Дунька сделалась рассеянной. Сядет чистить картофель и задумается. Иной раз смахнет украдкой слезинку. Стала она потом исчезать. Пойдет в лавочку за вермишелью или за луком и исчезнет на час, полтора.
— Где была? — допытывается Анна Петровна.
Та опускает глаза, молчит.
И сейчас Дуньки нет.
— Дунька, Дунька! — не перестает звать из окна Анна Петровна. — Противная девчонка! Иван! — остановила она дворника. — Не видал Дуньки? Беда мне с ней! Послала ее в час дня за керосином, уже — три, а ее все нет.
— Да она на чердаке!
— Что она там делает?
— А я почем знаю? Она кажинный день лазит.
— Не понимаю! — пожала плечами Анна Петровна. Она оставила кухню и взобралась на чердак.
— Дунька, а Дунька! Ты здесь?
Ответа не последовало.
— Дунька!.. Вот ты где!
Дунька стояла на коленях перед небольшим оконцем, от которого протянулся золотой столб пыли, разрезая тьму чердака. Около валялась жестянка от керосина.
Положив на каменный подоконник локти, она высунула свою белокурую головку с косичкой, сильно освещенную горячим солнцем, и смотрела вдаль блестящими, широкими глазами.

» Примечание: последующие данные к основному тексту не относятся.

-- ==== Sys2Proof/Machine/LinkCommands.lean ====
section
/-! DEFINITION. Meanings of the receive-link commands (1.2, 1.3, 2). -/

namespace Sys2Proof.Machine

/-- SIGNAL_PRESENT (R4). -/
def execSignalPresent (s : State) : Answer :=
  live State.signalPresent s

/-- LOSS_OF_SIGNAL (R4, R5). -/
def execLossOfSignal (s : State) : Answer :=
  live State.lossOfSignal s

/-- ALIGN_UNIT (R4). -/
def execAlignUnit (u : RxUnit) (s : State) : Answer :=
  live (fun s => s.alignUnit u) s

/-- SOP_RECEIVED (R6, R8). -/
def execSopReceived (s : State) : Answer :=
  live State.sopReceived s

/-- STRAY_UNIT (R6). -/
def execStrayUnit (u : RxUnit) (s : State) : Answer :=
  live (fun s => s.strayUnit u) s

/-- CODING_VIOLATION (R4, R5, R8). -/
def execCodingViolation (s : State) : Answer :=
  live State.codingViolation s

/-- HEADER_EVENT (R7, R181, and the decision of R18 or R20). -/
def execHeaderEvent (w : Word) (s : State) : Answer :=
  live (fun s => s.headerEvent w) s

/-- PAYLOAD_WORD (R9, R12, R32). -/
def execPayloadWord (w : Word) (s : State) : Answer :=
  live (fun s => s.payloadWord w) s

/-- END_EVENT (R8, R9, R10). -/
def execEndEvent (e : EndSymbol) (s : State) : Answer :=
  live (fun s => s.endEvent e) s

/-- HEADER_WORD (R7). -/
def execHeaderWord (w : Word) (s : State) : Answer :=
  live (fun s => s.headerWord w) s

end Sys2Proof.Machine
end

Вдали, за кривыми линиями крыш, расстилались поля. Желтел хлеб, строились, как солдаты, копны. Над копнами плыли грачи.
— Сумасшедшая! Ты упадешь! — воскликнула в ужасе Анна Петровна.

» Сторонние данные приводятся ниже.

-- ==== Sys2Proof/Machine/Requests.lean ====
section
/-! DEFINITION. The requests of the service port (10, 12.5). -/

namespace Sys2Proof.Machine

/-- The checks of R164 before a request is carried out. `early` says that the request is allowed in the present
LOADING or FALLBACK; where it is not, the answer is STATE without a look at the arguments. -/
def State.serve (s : State) (early argsOk : Bool) (f : State → State) : State :=
  if !s.node.state.full && !early then s.respond .state []
  else if argsOk then f s
  else s.respond .badArg []

/-! ## Arguments -/

/-- A port argument (12.5). -/
def portArg (b : Byte) : Option PortId := if b = 0 then some .a else if b = 1 then some .b else none

/-- A stream argument: an id, or FFh for none (12.5). -/
def streamArg (b : Byte) : Option (Option StreamId) :=
  if b.toNat ≤ 127 then some (some (BitVec.ofNat 7 b.toNat)) else if b = 0xFF#8 then some none else none

/-- The port is an output that passes the test. -/
def State.outIs (s : State) (p : PortId) (f : OutPort → Bool) : Bool := (s.port p).outAnd f

/-! ## SHOW and INSET (R96, R158, R165) -/

/-- A camera-mode port of this mode holds its record (R158). -/
def OutPort.holds (m : CameraMode) (o : OutPort) : Bool := o.cfg.camMode == m && o.cam.state != .idle

/-- A request's value is taken into Camera Priority's keeping (R158). -/
def OutPort.keep (v : Placed) (o : OutPort) : OutPort := { o with cam := { o.cam with resume := some v } }

/-- A request's value reaches the record of a role, or Camera Priority (R96, R158). -/
def OutPort.request (m : CameraMode) (role : Role) (v : Placed) (o : OutPort) : OutPort :=
  if o.holds m then o.keep v else o.mapSink role (Sink.writeShadow role v)

/-- The answer to SHOW or INSET (R165). -/
def OutPort.requestCode (m : CameraMode) (role : Role) (v : Placed) (o : OutPort) : ResponseCode :=
  if o.holds m then .held
  else if (o.sink role).any (Sink.writeIdle role v) then .done
  else .accepted

/-- The code of a request at a port; an output port has one. -/
def State.codeAt (s : State) (p : PortId) (f : OutPort → ResponseCode) : ResponseCode :=
  match s.port p with
  | .output o => f o
  | .input _ => .badArg
  | .unused _ => .badArg

/-- A SHOW or INSET carried out (R165). -/
def State.placeRequest (s : State) (p : PortId) (m : CameraMode) (role : Role) (v : Placed) : State :=
  (s.onOut p (fun o => (o.request m role v, noCause))).respond (s.codeAt p (OutPort.requestCode m role v)) []

/-- The arguments of a SHOW: an output port and a stream or none (R165). -/
def State.showArgs (s : State) (args : List Byte) : Option (PortId × Option StreamId) :=
  match args with
  | [p, t] =>
    match portArg p, streamArg t with
    | some p, some t => if s.outIs p (fun _ => true) then some (p, t) else none
    | _, _ => none
  | _ => none

/-- SHOW (R165). The position of a MAIN record has no meaning and stays as it is. -/
def State.showStream (s : State) (args : List Byte) : State :=
  s.serve false (s.showArgs args).isSome (fun s =>
    match s.showArgs args with
    | some (p, t) => s.placeRequest p .full .main { sub := t, x := 0, y := 0 }
    | none => s)

/-- The OVERLAY record stands and the position is inside the panel (R165). -/
def OutPort.insetOk (x y : Nat) (o : OutPort) : Bool := o.overlay.isSome && decide (x < o.cfg.ha) && decide (y < o.cfg.va)

/-- The arguments of an INSET (R165). -/
def State.insetArgs (s : State) (args : List Byte) : Option (PortId × Placed) :=
  match args with
  | [p, t, xh, xl, yh, yl] =>
    match portArg p, streamArg t with
    | some p, some t =>
      if s.outIs p (OutPort.insetOk (ofBytes [xh, xl]) (ofBytes [yh, yl])) then
        some (p, { sub := t, x := ofBytes [xh, xl], y := ofBytes [yh, yl] })
      else none
    | _, _ => none
  | _ => none

/-- INSET (R165). -/
def State.inset (s : State) (args : List Byte) : State :=
  s.serve false (s.insetArgs args).isSome (fun s =>
    match s.insetArgs args with
    | some (p, v) => s.placeRequest p .inset .overlay v
    | none => s)

/-! ## PROBE and STATUS (R166, R167) -/

/-- The argument of a PROBE: a stream id (R166). -/
def probeArg : List Byte → Option StreamId
  | [t] => if t.toNat ≤ 127 then some (BitVec.ofNat 7 t.toNat) else none
  | _ => none

/-- PROBE (R166). -/
def State.probe (s : State) (args : List Byte) : State :=
  s.serve false (probeArg args).isSome (fun s =>
    match probeArg args with
    | some st => s.respond .done (s.probeAnswer st)
    | none => s)

/-- The records STATUS selects (12.5). -/
inductive Selector where
  | node
  | link
  | entry (st : StationNo)
  | port (p : PortId)
deriving DecidableEq, Repr

/-- The selector byte (12.5). -/
def selectorOf (b : Nat) : Option Selector :=
  if b = 0x00 then some .node
  else if b = 0x01 then some .link
  else if 0x10 ≤ b ∧ b ≤ 0x1F then some (.entry (BitVec.ofNat 4 (b - 0x10)))
  else if b = 0x20 then some (.port .a)
  else if b = 0x21 then some (.port .b)
  else none

/-- The argument of a STATUS. -/
def statusArg : List Byte → Option Selector
  | [b] => selectorOf b.toNat
  | _ => none

/-- The record of a selector (R167). -/
def State.record (s : State) : Selector → List Byte
  | .node => s.nodeRecord
  | .link => s.linkRecord
  | .entry st => s.entryRecord st
  | .port p => s.portRecord p

/-- STATUS (R167), allowed in every node state. -/
def State.status (s : State) (args : List Byte) : State :=
  s.serve true (statusArg args).isSome (fun s =>
    match statusArg args with
    | some r => s.respond .done (s.record r)
    | none => s)

/-! ## Messages (R168, R170, R171) -/

/-- What a SEND asks for. -/
structure SendArgs where
  target : Option StationNo
  kind : MessageKind
  user : List Word
deriving DecidableEq, Repr

/-- A target argument: another station, or FFh for broadcast (R168). -/
def targetArg (own : StationNo) (b : Byte) : Option (Option StationNo) :=
  if b = 0xFF#8 then some none
  else if b.toNat ≤ 15 ∧ b.toNat ≠ own.toNat then some (some (BitVec.ofNat 4 b.toNat))
  else none

/-- The arguments of a SEND (R168). -/
def sendArgs (own : StationNo) (args : List Byte) : Option SendArgs :=
  match args with
  | t :: k :: words =>
    match targetArg own t, MessageKind.ofCode k.toNat with
    | some t, some k =>
      if words.length % 4 = 0 ∧ words.length ≤ 64 then some { target := t, kind := k, user := wordsOfBytes words }
      else none
    | _, _ => none
  | _ => none

/-- A message is sent, or BUSY answered (R168). -/
def State.sendMessage (s : State) (a : SendArgs) : State :=
  if Config.outboxCap ≤ s.svc.outbox.length then s.respond .busy []
  else
    let s1 := s.queueMessage a.target a.kind a.user
    s1.respond .done [s1.svc.tag]

/-- SEND (R168). -/
def State.send (s : State) (args : List Byte) : State :=
  s.serve false (sendArgs s.node.station args).isSome (fun s =>
    match sendArgs s.node.station args with
    | some a => s.sendMessage a
    | none => s)

/-- TAKE (R171): the oldest complete entry. -/
def State.take (s : State) (args : List Byte) : State :=
  s.serve false args.isEmpty (fun s =>
    match s.svc.inbox.find? InMessage.complete with
    | some m =>
      ({ s with svc := { s.svc with inbox := s.svc.inbox.eraseP InMessage.complete } } : State).respond .done m.bytes
    | none => s.respond .empty [])

/-- RESULT (R170): the oldest result. -/
def State.result (s : State) (args : List Byte) : State :=
  s.serve false args.isEmpty (fun s =>
    match s.svc.results with
    | r :: rest => ({ s with svc := { s.svc with results := rest } } : State).respond .done r.bytes
    | [] => s.respond .empty [])

/-! ## Attention (R160, R172, R173) -/

/-- ATTENTION (R173): pending set, enable set, first code. -/
def State.attention (s : State) (args : List Byte) : State :=
  s.serve (s.node.state == .fallback) args.isEmpty (fun s =>
    s.respond .done (byte2 s.att.pending.toNat ++ byte2 s.att.enabled.toNat ++ byte1 s.firstCode))

/-- The causes a CLEAR naming this set removes (R160, R173). -/
def State.clearable (s : State) (m : Half) : Half :=
  s.att.pending &&& m &&& (if s.anyLate then ~~~Cause.cameraLate.bit else 0xFFFF#16)

/-- The set of two argument bytes (12.5). -/
def setArg : List Byte → Option Half
  | [h, l] => some (h ++ l)
  | _ => none

/-- CLEAR (R173). -/
def State.clear (s : State) (args : List Byte) : State :=
  s.serve (s.node.state == .fallback) (setArg args).isSome (fun s =>
    match setArg args with
    | some m =>
      ({ s with att := { s.att with pending := s.att.pending &&& ~~~s.clearable m } } : State).respond .done
        (byte2 (s.clearable m).toNat)
    | none => s)

/-! ## CAMERA, STANDBY, WAKE, RESTART (R158, R165, R178, R179, R180) -/

/-- The argument of a CAMERA: off or on. -/
def onOffArg : List Byte → Option Bool
  | [b] => if b = 0 then some false else if b = 1 then some true else none
  | _ => none

/-- CAMERA (R165). -/
def State.cameraRequest (s : State) (args : List Byte) : State :=
  s.serve false (onOffArg args).isSome (fun s =>
    match onOffArg args with
    | some b => (s.setLocalLatch b).respond .done []
    | none => s)

/-- STANDBY (R54, R158, R164, R165, R178): RUN only, and not while an entry to MUTE waits; the node enters STANDBY at once, or
at the end symbol of the own LINE or MARK in transmission. -/
def State.standbyRequest (s : State) (args : List Byte) : State :=
  s.serve false args.isEmpty (fun s =>
    if s.node.state ≠ .run ∨ s.node.waiting = some .mute then s.respond .state []
    else if s.ownDemand then s.respond .held []
    else (s.askEntry .standby).respond .accepted [])

/-- The argument of a WAKE: a station number. -/
def wakeArg : List Byte → Option StationNo
  | [b] => if b.toNat ≤ 15 then some (BitVec.ofNat 4 b.toNat) else none
  | _ => none

/-- WAKE (R164, R165): of this station, in STANDBY alone; of another, a WAKE message. -/
def State.wakeRequest (s : State) (args : List Byte) : State :=
  s.serve false (wakeArg args).isSome (fun s =>
    match wakeArg args with
    | some st =>
      if st = s.node.station then
        if s.node.state = .standby then s.wakeNode.respond .done [] else s.respond .state []
      else s.sendMessage { target := some st, kind := .wake, user := [] }
    | none => s)

/-- RESTART (R165, R180): the response is placed once the restart has emptied everything else. -/
def State.restartRequest (s : State) (args : List Byte) : State :=
  s.serve false args.isEmpty (fun s => s.warmRestart.respond .done [])

/-! ## Frames that are no request of a defined kind (R163, R164, R183) -/

/-- A frame that is discarded: the response stands (R163). -/
def State.discardFrame (s : State) : State := { s with svc := { s.svc with request := [] } }

/-- The bytes a read frame drives on SDO from its second byte: the response, and 0 beyond its end (R183). -/
def drivenBytes (r : Option Response) (clocked : Nat) : List Byte :=
  (responseBytes r).take (clocked - 1) ++ List.replicate (clocked - 1 - (responseBytes r).length) 0#8

/-- A read frame of this many bytes (R163, R183). -/
def State.readFrame (s : State) (clocked : Nat) : State :=
  { s with
    svc := { s.svc with request := [], sdo := drivenBytes s.svc.response clocked, response := none } }

end Sys2Proof.Machine
end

Дуня вздрогнула и обернулась.
— Ты что тут делаешь? — грозно накинулась Анна Петровна.
— Гляжу в поле, — мечтательно ответила Дунька.
— Поле? Какое тебе поле?!
— Там теперь вяжут снопы, косят, там хорошо.
— Я тебе дам «вяжут снопы», мерзкая девчонка! Я ведь послала тебя за керосином. Ступай вниз! Марш!
Дунька вскочила, подобрала жестянку, метнула в последний раз глазами в оконце и бросилась вниз.
Анна Петровна засадила ее опять за картофель.
ДЕТИ-ГЛУХАРИ (1904)
(Из жизни детей Одесского порта)
Шарики
ПОСВЯЩАЕТСЯ В. ГАРШИНУ
Вы имеете понятие о «шариках» [9]? Кто эти «шарики»?!
Это маленькие крошечные существа, дети, добрые ребята с кроткими и наивными глазками и рожицами; дети безысходной нужды, горя, дети задворков и «уайт-чеплей», выполняющие грандиозную миссию.
Они работают в глубоких пароходных котлах, куда не проникает ни один луч солнца, где темно, душно, сыро, а подчас сухо до того, что приходится каждые пять минут вылезать и брать несколько глотков воды и воздуха, чтобы продолжать дальше… Что дальше? Вечную, притупляющую детский мозг и нервы обивку котла шкрабками, ломиками и молотками.
Вот работа шарика!
Он стучит с утра до вечера, обивая с котла накипь и тем предупреждая взрыв.
Несколько слов о котле и его накипи.
Если пароход сравнить с человеческим организмом, то трюм — его желудок, а котел — сердце.
Как и сердце, котел подразделяется на три или четыре (смотря по величине его) топки, или предсердия и желудочки, и целую сеть дымогарных труб — вен и артерий.
Здесь весь рейс бьет кровь — адское пламя, и вокруг клокочут вода и пары, приводя пароход в движение.
Но котел, как и большая часть сердец, предрасположен к разрыву. Причины на то разные, и главная — ожирение.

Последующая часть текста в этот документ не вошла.